-- ==== Sys2Proof/Machine/Reset.lean ====
section
/-! DEFINITION. Resets: the reach of each source and what it keeps (R640, R701, R712), the domains held and what each
loses (R645 to R647), the block reset behind the safety curtain and its release (R649 to R654, R694). -/

namespace Sys2Proof.Machine

/-! ### Who may act -/

/-- The writer in the bit order of DRAM_FENCE_WRITERS (R682). -/
def writerCode : Writer → Nat
  | .prompter => byPrompter
  | .stageManager _ => byStageManager
  | .host => byHost
  | .cueEngine _ => byCueEngine

/-- Whether a writer may reset or force a block: the Prompter, or whom BLK_OWNER names (R654, R655). -/
def State.mayAct (s : State) (w : Writer) (b : Nat) : Bool :=
  let o := s.fld (blkOwner b) 1 0
  match w with
  | .prompter => true
  | .stageManager _ => o == 1 || o == 3
  | .host => o == 2 || o == 3
  | .cueEngine _ => false

/-! ### Registers lost -/

/-- The registers and latched words of some keys return to their reset values. -/
def State.dropRegs (s : State) (f : Nat → Bool) : State :=
  { s with regs := s.regs.filter fun p => !f p.1, latches := s.latches.filter fun p => !f p.1 }

/-- A register kept through every reset except power-on (R640, R679, R681, R701, R719, R778). -/
def keptKey (k : Nat) : Bool :=
  Nat.ble 0x1088 k && Nat.ble k 0x10A4 || [Reg.RESET_CAUSE, Reg.CHIP_SCRATCH, Reg.CHIP_STRAPS, Reg.OPT_LOADS,
    Reg.MARGIN_HOURS, Reg.MARGIN_JOURNAL_NEXT, Reg.MARGIN_JOURNAL_SEQ, Reg.FAULT_STATUS, Reg.UC_LOAD_STATUS].elem k ||
    Nat.ble (Reg.FAULT_FIRST 0) k && Nat.ble k (Reg.FAULT_STOP 7)

/-- Whether a register belongs to a domain. -/
def inDomain (pos k : Nat) : Bool :=
  match pageInfo (pageOf k) with
  | some i => domainPos i.domain == pos
  | none => false

/-- The registers of a domain at a reset: all at power-on, else all but the kept ones, of which FAULT_STATUS keeps the
two valid bits and UC_LOAD_STATUS its count. -/
def State.dropDomain (s : State) (cold : Bool) (pos : Nat) : State :=
  let s := s.dropRegs fun k => inDomain pos k && (cold || !keptKey k)
  let s := s.doIf (pos == 1 && !cold) fun s => s.setRegN Reg.FAULT_STATUS (16 * s.fld Reg.FAULT_STATUS 5 4)
  s.doIf (pos == 3 && !cold) fun s => s.setRegN Reg.UC_LOAD_STATUS (2 ^ 24 * s.fld Reg.UC_LOAD_STATUS 31 24)

/-! ### Domains -/

/-- The sources of a page reset while the Cue Exchange is not (R577). -/
def State.resetSources (s : State) (srcs : List Nat) : State :=
  if s.domainHeld 5 then s else s.forEach srcs fun n s => s.cueSourceReset n

/-- The time base after a reset of domain 1: its time stands through a reset that is not a power-on (R481). -/
def TimeBase.restart (cold : Bool) (t : TimeBase) : TimeBase :=
  if cold then TimeBase.init else { TimeBase.init with sec := t.sec, ns := t.ns, frac := t.frac }

/-- DRAM_n_RESET_N (R788). -/
def ballDramReset (n : Nat) : Nat := 32 + n

/-- What a reset of a domain position takes beside its registers (R640, R481, R514, R587, R635, R672, R719, R788). -/
def State.loseDomain (s : State) (cold : Bool) (pos : Nat) : State :=
  if pos == 1 then
    let s := s.doIf (s.rbit Reg.FAULT_STATUS 3) fun s => s.emit (.ball 0 false)
    let s := s.modTb (TimeBase.restart cold)
    let mg := if cold then Margin.init else { s.margin with quiet := 0, avsTries := 0, avsLimit := 0 }
    { s with fc := FaultCtl.init, margin := mg, ledger := Ledger.init, sigs := [], tap := if cold then Tap.init else s.tap }
  else if pos == 3 then { s with trust := TrustCtl.init }
  else if pos == 4 then
    let s := s.forEach (List.range 4) fun n s => s.emit (.ball (ballDramReset n) false)
    { s with drams := [], refc := RefCache.init }.memScrap 0 (2 ^ 35)
  else if pos == 5 then
    let s := s.forEach (List.range 4) fun n s => s.modDpIn n fun x => { x with ring := [] }
    { s with cuex := CuexCtl.init, pool := PoolCtl.init, fifos := [], cvu := [], stores := Stores.init }.memScrap poolBase 0x800000
  else if pos == 6 then
    let comp (r : AdmitReq) : Bool := r.comp
    -- R327: the ledger measures anew from the release of bays and engines on
    let s := (s.setRbit Reg.LEDGER_STATUS 11 false).setRegN Reg.LEDGER_SEQ 0
    { s with ctxs := [], bays := [], px := [], ce := [], sram := [], bins := [],
             ledger := { s.ledger with raws := [], stack := [], qualify := none, waiting := s.ledger.waiting.filter comp,
                                       decided := s.ledger.decided.filter fun d => comp d.req } }
  else if pos == 7 then
    { s with flows := [], macs := [], sessWait := [], queues := [], served := [], policers := [], pair := PairCtl.init, ptp := [] }
  else if pos == 8 then
    let s := s.forEach (List.range 4) fun n s => s.doIf (s.inState n != 0) fun s => s.emit (.ball (ballHpd n) false)
    { s with dpOuts := [], dpIns := [] }
  else if pos == 9 then { s with pcie := Pcie.init }
  else if pos == 10 then (s.resetSources (rangeFrom 448 48)).hostReset
  else if pos == 11 then
    let s := s.resetSources (rangeFrom 768 128)
    let s := if s.domainHeld 5 then s else s.forEach (rangeFrom 16 4) fun t s => s.cueTargetReset t
    { s with trust := { s.trust with posts := [], last := [] }, rc := { s.rc with smKick := none } }
  else s

/-- A domain reset and held (R640, R652): what it loses, its registers; a block reset under way in it is over. -/
def State.holdDomain (s : State) (cold : Bool) (pos : Nat) : State :=
  let s := (s.loseDomain cold pos).dropDomain cold pos
  let open_ (w : Nat × Option Nat) : Bool := w.2.isSome || !inDomain pos (w.1 * 0x1000)
  { s with fc := { s.fc with windows := s.fc.windows.filter open_ },
           rc := { s.rc with held := if s.rc.held.elem pos then s.rc.held else s.rc.held ++ [pos],
                             notReady := s.rc.notReady.filter (· != pos) } }

/-! ### Sources -/

/-- The domain positions a source reaches (R640, R711): 9 is 9a, 10 is 9b, 11 is domain 10. -/
def ResetSource.reach : ResetSource → List Nat
  | .perstN => [9, 10]
  | .smwd | .smReset => [10, 11]
  | .rehearsal => [5, 6, 11]
  | .powerOn | .rstN | .pwd | .lockstep | .softFull | .pair => rangeFrom 1 11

YOUR ASSIGNMENT: The expected response is the entire listing, repeated word for word.

RESULT BELOW:
-- ==== Sys2Proof/Machine/Reset.lean ====
section
/-! DEFINITION. Resets: the reach of each source and what it keeps (R640, R701, R712), the domains held and what each
loses (R645 to R647), the block reset behind the safety curtain and its release (R649 to R654, R694). -/

namespace Sys2Proof.Machine

/-! ### Who may act -/

/-- The writer in the bit order of DRAM_FENCE_WRITERS (R682). -/
def writerCode : Writer → Nat
  | .prompter => byPrompter
  | .stageManager _ => byStageManager
  | .host => byHost
  | .cueEngine _ => byCueEngine

/-- Whether a writer may reset or force a block: the Prompter, or whom BLK_OWNER names (R654, R655). -/
def State.mayAct (s : State) (w : Writer) (b : Nat) : Bool :=
  let o := s.fld (blkOwner b) 1 0
  match w with
  | .prompter => true
  | .stageManager _ => o == 1 || o == 3
  | .host => o == 2 || o == 3
  | .cueEngine _ => false

/-! ### Registers lost -/

/-- The registers and latched words of some keys return to their reset values. -/
def State.dropRegs (s : State) (f : Nat → Bool) : State :=
  { s with regs := s.regs.filter fun p => !f p.1, latches := s.latches.filter fun p => !f p.1 }

/-- A register kept through every reset except power-on (R640, R679, R681, R701, R719, R778). -/
def keptKey (k : Nat) : Bool :=
  Nat.ble 0x1088 k && Nat.ble k 0x10A4 || [Reg.RESET_CAUSE, Reg.CHIP_SCRATCH, Reg.CHIP_STRAPS, Reg.OPT_LOADS,
    Reg.MARGIN_HOURS, Reg.MARGIN_JOURNAL_NEXT, Reg.MARGIN_JOURNAL_SEQ, Reg.FAULT_STATUS, Reg.UC_LOAD_STATUS].elem k ||
    Nat.ble (Reg.FAULT_FIRST 0) k && Nat.ble k (Reg.FAULT_STOP 7)

/-- Whether a register belongs to a domain. -/
def inDomain (pos k : Nat) : Bool :=
  match pageInfo (pageOf k) with
  | some i => domainPos i.domain == pos
  | none => false

/-- The registers of a domain at a reset: all at power-on, else all but the kept ones, of which FAULT_STATUS keeps the
two valid bits and UC_LOAD_STATUS its count. -/
def State.dropDomain (s : State) (cold : Bool) (pos : Nat) : State :=
  let s := s.dropRegs fun k => inDomain pos k && (cold || !keptKey k)
  let s := s.doIf (pos == 1 && !cold) fun s => s.setRegN Reg.FAULT_STATUS (16 * s.fld Reg.FAULT_STATUS 5 4)
  s.doIf (pos == 3 && !cold) fun s => s.setRegN Reg.UC_LOAD_STATUS (2 ^ 24 * s.fld Reg.UC_LOAD_STATUS 31 24)

/-! ### Domains -/

/-- The sources of a page reset while the Cue Exchange is not (R577). -/
def State.resetSources (s : State) (srcs : List Nat) : State :=
  if s.domainHeld 5 then s else s.forEach srcs fun n s => s.cueSourceReset n

/-- The time base after a reset of domain 1: its time stands through a reset that is not a power-on (R481). -/
def TimeBase.restart (cold : Bool) (t : TimeBase) : TimeBase :=
  if cold then TimeBase.init else { TimeBase.init with sec := t.sec, ns := t.ns, frac := t.frac }

/-- DRAM_n_RESET_N (R788). -/
def ballDramReset (n : Nat) : Nat := 32 + n

/-- What a reset of a domain position takes beside its registers (R640, R481, R514, R587, R635, R672, R719, R788). -/
def State.loseDomain (s : State) (cold : Bool) (pos : Nat) : State :=
  if pos == 1 then
    let s := s.doIf (s.rbit Reg.FAULT_STATUS 3) fun s => s.emit (.ball 0 false)
    let s := s.modTb (TimeBase.restart cold)
    let mg := if cold then Margin.init else { s.margin with quiet := 0, avsTries := 0, avsLimit := 0 }
    { s with fc := FaultCtl.init, margin := mg, ledger := Ledger.init, sigs := [], tap := if cold then Tap.init else s.tap }
  else if pos == 3 then { s with trust := TrustCtl.init }
  else if pos == 4 then
    let s := s.forEach (List.range 4) fun n s => s.emit (.ball (ballDramReset n) false)
    { s with drams := [], refc := RefCache.init }.memScrap 0 (2 ^ 35)
  else if pos == 5 then
    let s := s.forEach (List.range 4) fun n s => s.modDpIn n fun x => { x with ring := [] }
    { s with cuex := CuexCtl.init, pool := PoolCtl.init, fifos := [], cvu := [], stores := Stores.init }.memScrap poolBase 0x800000
  else if pos == 6 then
    let comp (r : AdmitReq) : Bool := r.comp
    -- R327: the ledger measures anew from the release of bays and engines on
    let s := (s.setRbit Reg.LEDGER_STATUS 11 false).setRegN Reg.LEDGER_SEQ 0
    { s with ctxs := [], bays := [], px := [], ce := [], sram := [], bins := [],
             ledger := { s.ledger with raws := [], stack := [], qualify := none, waiting := s.ledger.waiting.filter comp,
                                       decided := s.ledger.decided.filter fun d => comp d.req } }
  else if pos == 7 then
    { s with flows := [], macs := [], sessWait := [], queues := [], served := [], policers := [], pair := PairCtl.init, ptp := [] }
  else if pos == 8 then
    let s := s.forEach (List.range 4) fun n s => s.doIf (s.inState n != 0) fun s => s.emit (.ball (ballHpd n) false)
    { s with dpOuts := [], dpIns := [] }
  else if pos == 9 then { s with pcie := Pcie.init }
  else if pos == 10 then (s.resetSources (rangeFrom 448 48)).hostReset
  else if pos == 11 then
    let s := s.resetSources (rangeFrom 768 128)
    let s := if s.domainHeld 5 then s else s.forEach (rangeFrom 16 4) fun t s => s.cueTargetReset t
    { s with trust := { s.trust with posts := [], last := [] }, rc := { s.rc with smKick := none } }
  else s

/-- A domain reset and held (R640, R652): what it loses, its registers; a block reset under way in it is over. -/
def State.holdDomain (s : State) (cold : Bool) (pos : Nat) : State :=
  let s := (s.loseDomain cold pos).dropDomain cold pos
  let open_ (w : Nat × Option Nat) : Bool := w.2.isSome || !inDomain pos (w.1 * 0x1000)
  { s with fc := { s.fc with windows := s.fc.windows.filter open_ },
           rc := { s.rc with held := if s.rc.held.elem pos then s.rc.held else s.rc.held ++ [pos],
                             notReady := s.rc.notReady.filter (· != pos) } }

/-! ### Sources -/

/-- The domain positions a source reaches (R640, R711): 9 is 9a, 10 is 9b, 11 is domain 10. -/
def ResetSource.reach : ResetSource → List Nat
  | .perstN => [9, 10]
  | .smwd | .smReset => [10, 11]
  | .rehearsal => [5, 6, 11]
  | .powerOn | .rstN | .pwd | .lockstep | .softFull | .pair => rangeFrom 1 11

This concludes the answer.